The paper introduces a distributed, hierarchical offloading framework that lets Vision Transformers (ViTs) run on edge devices while keeping visual data private. By slicing an image and sending the pieces to separate cloud servers—none of which ever sees the whole picture—the approach preserves privacy without sacrificing the accuracy of tasks like segmentation.

Key Contributions

  • Privacy‑by‑design offloading: Guarantees that no single cloud server can reconstruct the original image.
  • Hierarchical edge orchestration: A trusted edge device (phone, Jetson, etc.) partitions data, coordinates distribution, and performs the final aggregation locally.
  • Adaptation to Vision Transformers: Demonstrates the framework on the Segment Anything Model (SAM), a state‑of‑the‑art ViT‑based segmentation tool.
  • Near‑baseline performance: Shows that segmentation quality remains virtually unchanged compared with a monolithic cloud inference pipeline.
  • Scalable architecture: Supports arbitrary numbers of cloud nodes, making it suitable for diverse edge‑cloud deployments.

Methodology

  1. Edge‑side partitioning – The user’s device extracts the input image, splits it into N non‑overlapping patches, and encrypts each patch with lightweight symmetric keys.
  2. Distributed inference – Each patch is sent to an independent cloud server that runs a partial ViT forward pass (e.g., early transformer layers). Because each server only sees a fragment, it cannot reconstruct the full scene.
  3. Local aggregation – The edge device collects the intermediate feature maps, merges them according to the original spatial layout, and runs the remaining transformer layers plus the task‑specific head (e.g., SAM’s mask decoder).
  4. Privacy guarantees – The system relies on two facts: (a) the edge device is trusted, and (b) the cloud servers are non‑colluding (they do not share data). The authors also discuss optional secret‑sharing or homomorphic encryption extensions for stronger guarantees.

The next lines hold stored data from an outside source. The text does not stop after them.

/-- The other micro-ops: UNOP, SETC, WAITRING and RINGADV take one cycle, RINGADV retires slots at the head, both stop with SUB 0x38 on an undefined
ring or too many slots, WAITRING waits; LOOP runs its body q[15:0] times; EXIT completes the call; ACCSCL narrows every cell of the accumulator times
its scale in RMM and takes 4 cycles; CVTOUT writes the 4,096 narrowed elements into the tail slot, advances the tail and takes 16 cycles (R223, R224,
R225). -/
def Obligations.MicroOps : Prop :=
  ∀ (s u : State) (x : Stream) (e : Call) (q : BitVec 3) (r reg count : BitVec 4) (n8 : Byte) (ctr : BitVec 2) (target : BitVec 11) (z dir sat tr : Bool)
    (fmt : BitVec 3), u.core.parity = [] → u.core.mrf.wf = true →
    let next := e.upc + 1
    let goes (i : Instr) (v : State) (e : Call) (fl : Flags) (cycles next : Nat) : Prop := exec i s = .next (v.goesOn x e fl cycles next)
    let waits (i : Instr) : Prop := exec i s = .next (u.setCall { e with cycles := e.cycles + 1 })
    let stops (i : Instr) (sub : Nat) : Prop := exec i s = .next (u.callStop e sub)
    let held := e.mask.contains e.accTile = true
    let left := if e.loops.get ctr.toNat = 0 then (e.q.get q.toNat).toNat % 2 ^ 16 else (e.loops.get ctr.toNat).toNat
    let f := Fmt.of fmt
    (s.Starts .unop u x e → goes .unop u e 0 1 next) ∧
    (s.Starts (.setc q) u x e → goes (.setc q) u { e with acc := (e.q.get q.toNat).toNat % 8 } 0 1 next) ∧
    (s.Starts .exit u x e → exec .exit s = .next (u.callDone e)) ∧
    (s.Starts (.microLoop ctr q target) u x e →
      goes (.microLoop ctr q target) u { e with loops := e.loops.set ctr.toNat (BitVec.ofNat 16 (left - 1)) } 0 1
        (if left ≤ 1 then next else target.toNat)) ∧
    (s.Starts (.waitring r n8) u x e →
      (x.rings.find r.toNat = none → stops (.waitring r n8) 0x38) ∧
      (∀ g, x.rings.find r.toNat = some g → g.filled < n8.toNat → waits (.waitring r n8)) ∧
      (∀ g, x.rings.find r.toNat = some g → n8.toNat ≤ g.filled → goes (.waitring r n8) u e 0 1 next)) ∧
    (s.Starts (.ringadv r count) u x e →
      (x.rings.find r.toNat = none → stops (.ringadv r count) 0x38) ∧
      (∀ g, x.rings.find r.toNat = some g → g.filled < count.toNat → stops (.ringadv r count) 0x38) ∧
      (∀ g, x.rings.find r.toNat = some g → count.toNat ≤ g.filled → goes (.ringadv r count) (u.modRing e.key r.toNat (fun g =>
        { g with head := (g.head + count.toNat) % g.count, filled := g.filled - count.toNat })) e 0 1 next)) ∧
    (s.Starts (.accscl z reg dir) u x e →
      let bad := z = true ∧ 4 ≤ reg.toNat ∨ z = false ∧ dir = true
      (bad → stops (.accscl z reg dir) 0x30) ∧ (¬bad → ¬held → stops (.accscl z reg dir) 0x31) ∧
      (¬bad → held → ∃ (v : State) (fl : Flags), goes (.accscl z reg dir) v e fl 4 next ∧
        v = { u with core := { u.core with mrf := v.core.mrf } } ∧ (∀ k, k / 4096 ≠ e.accTile → v.core.mrf.get k = u.core.mrf.get k) ∧
        let cell (i j : Nat) : Nat × Flags :=
          let scale := if z then e.z.get (64 * reg.toNat + if dir then j else i) else e.c.get reg.toNat
          let y := exMul (fp32.value (u.core.mrf.get (cellKey e.accTile i j)).toNat) (fp32.value scale.toNat)
          let r := narrow (.fp fp32) y.1 (RMode.of e.rmm) false
          (r.1, y.2 ||| r.2)
        (∀ i j, i < 64 → j < 64 → v.core.mrf.get (cellKey e.accTile i j) = BitVec.ofNat 32 (cell i j).1) ∧
        (∀ b, b < 7 → (fl.getLsbD b = true ↔ ∃ i j, i < 64 ∧ j < 64 ∧ (cell i j).2.getLsbD b = true)))) ∧
    (s.Starts (.cvtout r fmt sat tr) u x e →
      (fmt = 6 → stops (.cvtout r fmt sat tr) 0x30) ∧ (fmt ≠ 6 → x.rings.find r.toNat = none → stops (.cvtout r fmt sat tr) 0x38) ∧
      ∀ g, fmt ≠ 6 → x.rings.find r.toNat = some g →
        (¬held → stops (.cvtout r fmt sat tr) 0x31) ∧
        (held → g.slot / 4 * Fmt.count f e.efr < 4096 → stops (.cvtout r fmt sat tr) 0x35) ∧
        (held → 4096 ≤ g.slot / 4 * Fmt.count f e.efr → g.count ≤ g.filled → waits (.cvtout r fmt sat tr)) ∧
        let size := 4 * ((4095 + Fmt.count f e.efr) / Fmt.count f e.efr)
        let writes (ps : List Piece) : Prop :=
          ∃ (ws : List Word32) (fl : Flags),
            goes (.cvtout r fmt sat tr) ((u.winStore ps ((ws.map (fun (w : Word32) => leBytes w.toNat 4)).flatten)).modRing e.key r.toNat
              (fun g => { g with tail := (g.tail + 1) % g.count, filled := g.filled + 1 })) e fl 16 next ∧
            ws.length = (4095 + Fmt.count f e.efr) / Fmt.count f e.efr ∧
            let cell (k : Nat) : Nat × Flags :=
              let v := fp32.value (u.core.mrf.get (if tr then cellKey e.accTile (k % 64) (k / 64) else cellKey e.accTile (k / 64) (k % 64))).toNat
              let r := narrow (Fmt.nt f e.efr) v (RMode.of e.rmm) sat
              (r.1, r.2 ||| nvOf [v])
            (∀ k, k < 4096 → elem f e.efr (ws.getD (k / Fmt.count f e.efr) 0) (k % Fmt.count f e.efr) = (cell k).1) ∧
            (∀ b, b < 7 → (fl.getLsbD b = true ↔ ∃ k, k < 4096 ∧ (cell k).2.getLsbD b = true))
        let room := held ∧ 4096 ≤ g.slot / 4 * Fmt.count f e.efr ∧ g.filled < g.count
        (∀ ps, room → x.winPieces (e.key / 2) (g.base + g.slot * g.tail) size .ewrite = .ok ps →
          (u.bankHeld e.key (winKeys ps) = true → waits (.cvtout r fmt sat tr)) ∧ (u.bankHeld e.key (winKeys ps) = false → writes ps)) ∧
        (room → x.inGrans (e.key / 2) (g.base + g.slot * g.tail) size → u.calm →
          ∃ ps, x.winPieces (e.key / 2) (g.base + g.slot * g.tail) size .ewrite = .ok ps ∧ writes ps))

/-- A completed copy, load-block operation or near-memory command: after a release at level 3 of what came before it, it writes its status word, a
copy that ended well also sends its decrement, a filled entry becomes ready, an evicted one invalid, its fault is raised to its stream, and it is
gone; one still moving data, or whose status word lies in held banks, changes nothing (R245, R247, R249, R253, R269, R288, R321).
SCOREBOARD_RESULT_LANDS writes the result's targets and flags and removes it, a load that has not read reading then, unless an earlier result to the
same destination or a refresh of a bank it reads holds it back; a late or unknown result changes nothing (R111, R255, R258). The model's choices in
it: log 28. -/
def Obligations.Completions : Prop :=
  (∀ (s : State) (o : Op) (pre post : List Op), s.ops = pre ++ o :: post → (∀ p ∈ pre, p.id ≠ o.id) →
    let u := s.relAll o.key 3 (some o.id)
    let free (a n : Nat) := s.fillHeld o.key a n = false
    let all : List Instr := [.copyComplete o.id, .loadBlockFillComplete o.id, .loadBlockEvictComplete o.id, .nmopComplete o.id]
    (o.status = none → ∀ i ∈ all, exec i s = .next s) ∧
    ((∀ e ∈ s.allStreams, e.2.hold = none) → ∀ a n, free a n) ∧
    (∀ c code a, o.kind = .copy c → o.status = some code → c.fe = some a → ¬free a 4 → exec (.copyComplete o.id) s = .next s) ∧
    (∀ e b old code, o.kind = .fill e b old → o.status = some code → ¬free b.few 4 → exec (.loadBlockFillComplete o.id) s = .next s) ∧
    (∀ e m b code, o.kind = .evict e m b → o.status = some code → ¬free b.few 4 → exec (.loadBlockEvictComplete o.id) s = .next s) ∧
    (∀ n code, o.kind = .nm n → o.status = some code → ¬free n.stat 8 → exec (.nmopComplete o.id) s = .next s) ∧
    (∀ c code, o.kind = .copy c → o.status = some code → (∀ a, c.fe = some a → free a 4) →
      let v := (match c.fe with | some a => u.complete o.key a (leBytes code 4) | none => u).dropOp o.id
      let w := match c.tref with
        | some t => if code = 0 then v.sendDec o.key t 1 else v
        | none => v
      exec (.copyComplete o.id) s = .next (w.opTrap o)) ∧
    (∀ e b old code, o.kind = .fill e b old → o.status = some code → free b.few 4 →
      let d := s.dropOp o.id
      let later := ∃ p ∈ d.ops, p.key = o.key ∧ ∃ b old, p.kind = .fill e b old
      let ready (x : Stream) : Stream := match x.blks.find e with
        | some q => { x with blks := x.blks.put e { q with filling := false, valid := q.valid && code == 0 } }
        | none => x
      (later → exec (.loadBlockFillComplete o.id) s = .next (((d.modStream o.key id).opStatus o (some b.few) code).opTrap o)) ∧
      (¬later → exec (.loadBlockFillComplete o.id) s = .next (((d.modStream o.key ready).opStatus o (some b.few) code).opTrap o))) ∧
    (∀ e m b code, o.kind = .evict e m b → o.status = some code → free b.few 4 →
      let d := s.dropOp o.id
      let later := ∃ p ∈ d.ops, p.key = o.key ∧ ∃ b old, p.kind = .fill e b old
      let gone (x : Stream) : Stream := match x.blks.find e with
        | some q => (if m = .writeKeep ∨ q.evicting = false then x
                     else { x with blks := x.blks.put e { q with valid := q.valid && code != 0, evicting := false } })
        | none => x
      (later → exec (.loadBlockEvictComplete o.id) s = .next (((d.modStream o.key id).opStatus o (some b.few) code).opTrap o)) ∧
      (¬later → exec (.loadBlockEvictComplete o.id) s = .next (((d.modStream o.key gone).opStatus o (some b.few) code).opTrap o))) ∧
    (∀ n code, o.kind = .nm n → o.status = some code → free n.stat 8 →
      exec (.nmopComplete o.id) s = .next
        ((((u.complete o.key (n.stat + 4) (leBytes o.moved 4)).complete o.key n.stat (leBytes (code * 2 ^ 24 + o.flags.toNat * 2 ^ 16) 4)).dropOp
          o.id).opTrap o)) ∧
    (∀ (t : State) (fe code : Nat), t.opStatus o (some fe) code = (t.relAll o.key 3 (some o.id)).complete o.key fe (leBytes code 4))) ∧
  (∀ (s : State) (p : Pend) (pre post : List Pend), s.curLive = true → s.cur.pend = pre ++ p :: post → (∀ q ∈ pre, q.id ≠ p.id) →
    let i : Instr := .scoreboardResultLands s.curKey p.id
    (s.landable s.cur p = false → exec i s = .next s) ∧
    (s.landable s.cur p = true →
      let u := s.resolveFor p
      exec i s = .next (u.landPend ((u.cur.pend.find? (fun q => q.id == p.id)).getD p))) ∧
    (s.landable s.cur p = true → (∀ r ∈ p.dram, r.stage = 3) ∧ s.loadWaits s.cur p = false) ∧
    (pre = [] → s.cur.land = [] → p.rd = none → p.dram = [] → s.landable s.cur p = true) ∧
    (∀ r v, s.landable s.cur p = true → p.rd = none → p.tgts = [.s r v] → p.dram = [] → r ≠ 0 → s.core.parity = [] → exec i s =
      .next { s with cur := { s.cur with s := s.cur.s.set r v, pend := (pre ++ p :: post).filter (fun q => q.id != p.id), flags := s.cur.flags ||| p.flags } }) ∧
    (∀ cs, s.landable s.cur p = true → p.rd = none → p.tgts = [.cells cs] → p.dram = [] → s.core.parity = [] → exec i s =
      .next { s with core := { s.core with mrf := s.core.mrf.puts cs },
                     cur := { s.cur with pend := (pre ++ p :: post).filter (fun q => q.id != p.id), flags := s.cur.flags ||| p.flags } })) ∧
  (∀ (s : State) (o : Op) (key id n : Nat) (x : Stream) (p : Pend) (r : DReq),
    (o.trap = none → s.opTrap o = s) ∧
    (∀ t, o.trap = some t → s.savedOf o.key = none → s.opTrap o = { s with ops := s.ops.filter (fun p => p.id != o.id) ++ [{ o with kind := .trap }] }) ∧
    (∀ pre post, s.ops = pre ++ o :: post → (∀ v ∈ pre, ¬(v.key = key ∧ v.kind = .trap)) → o.key = key → o.kind = .trap →
      s.trapArrives key = State.modStream { s with ops := s.ops.filter (fun v => v.id != o.id) } key
        (fun x => { x with async := x.async ++ o.trap.toList })) ∧
    (s.stream key = some x → x.pend.find? (fun p => p.id == id) = some p → p.dram[n]? = some r →
      let ch := dramChan r.pa
      let bank := dramBank r.pa
      let moved := s.modStream key (fun x => { x with pend := x.pend.map (fun v =>
        if v.id = id then { v with dram := v.dram.set n { r with stage := min 3 (r.stage + 1) } } else v) })
      (r.stage = 1 → s.refreshing r.pa = true ∨ s.bankBusy ch bank = true → s.dramStep key id n = s) ∧
      (r.stage = 0 → s.dramStep key id n = moved) ∧
      (r.stage = 1 → s.refreshing r.pa = false → s.bankBusy ch bank = false → s.dramStep key id n = moved) ∧
      (r.stage = 2 → ∃ q : PChan, s.dramStep key id n =
          { moved with mem := { moved.mem with chans := moved.mem.chans.put ch q } } ∧
        q.rows = ((moved.mem.chans.at ch {}).rows).set bank (BitVec.ofNat 16 ((dramPlace r.pa).row + 1)) ∧
        q.lastLat = if r.lat then s.cycle.toNat else (moved.mem.chans.at ch {}).lastLat)))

The pipeline is implemented with standard deep‑learning libraries (PyTorch) and uses existing ViT checkpoints, so developers can plug it into their own models with minimal code changes.

Results & Findings

MetricBaseline (single‑cloud)Distributed Framework
Mean Intersection‑over‑Union (mIoU) on COCO‑Seg0.8420.839
Inference latency (edge + cloud)112 ms118 ms
Data exposed to any single server100 % of image≤ 20 % (one patch)
Reconstruction risk (empirical attack)HighNegligible
  • Accuracy: The drop in segmentation quality is <0.5 %, which is within typical variance for ViT models.
  • Latency: The extra network round‑trips add only a few milliseconds, well within interactive UI requirements.
  • Privacy: Simulated adversarial reconstruction attacks failed to recover recognizable content from any single server’s view.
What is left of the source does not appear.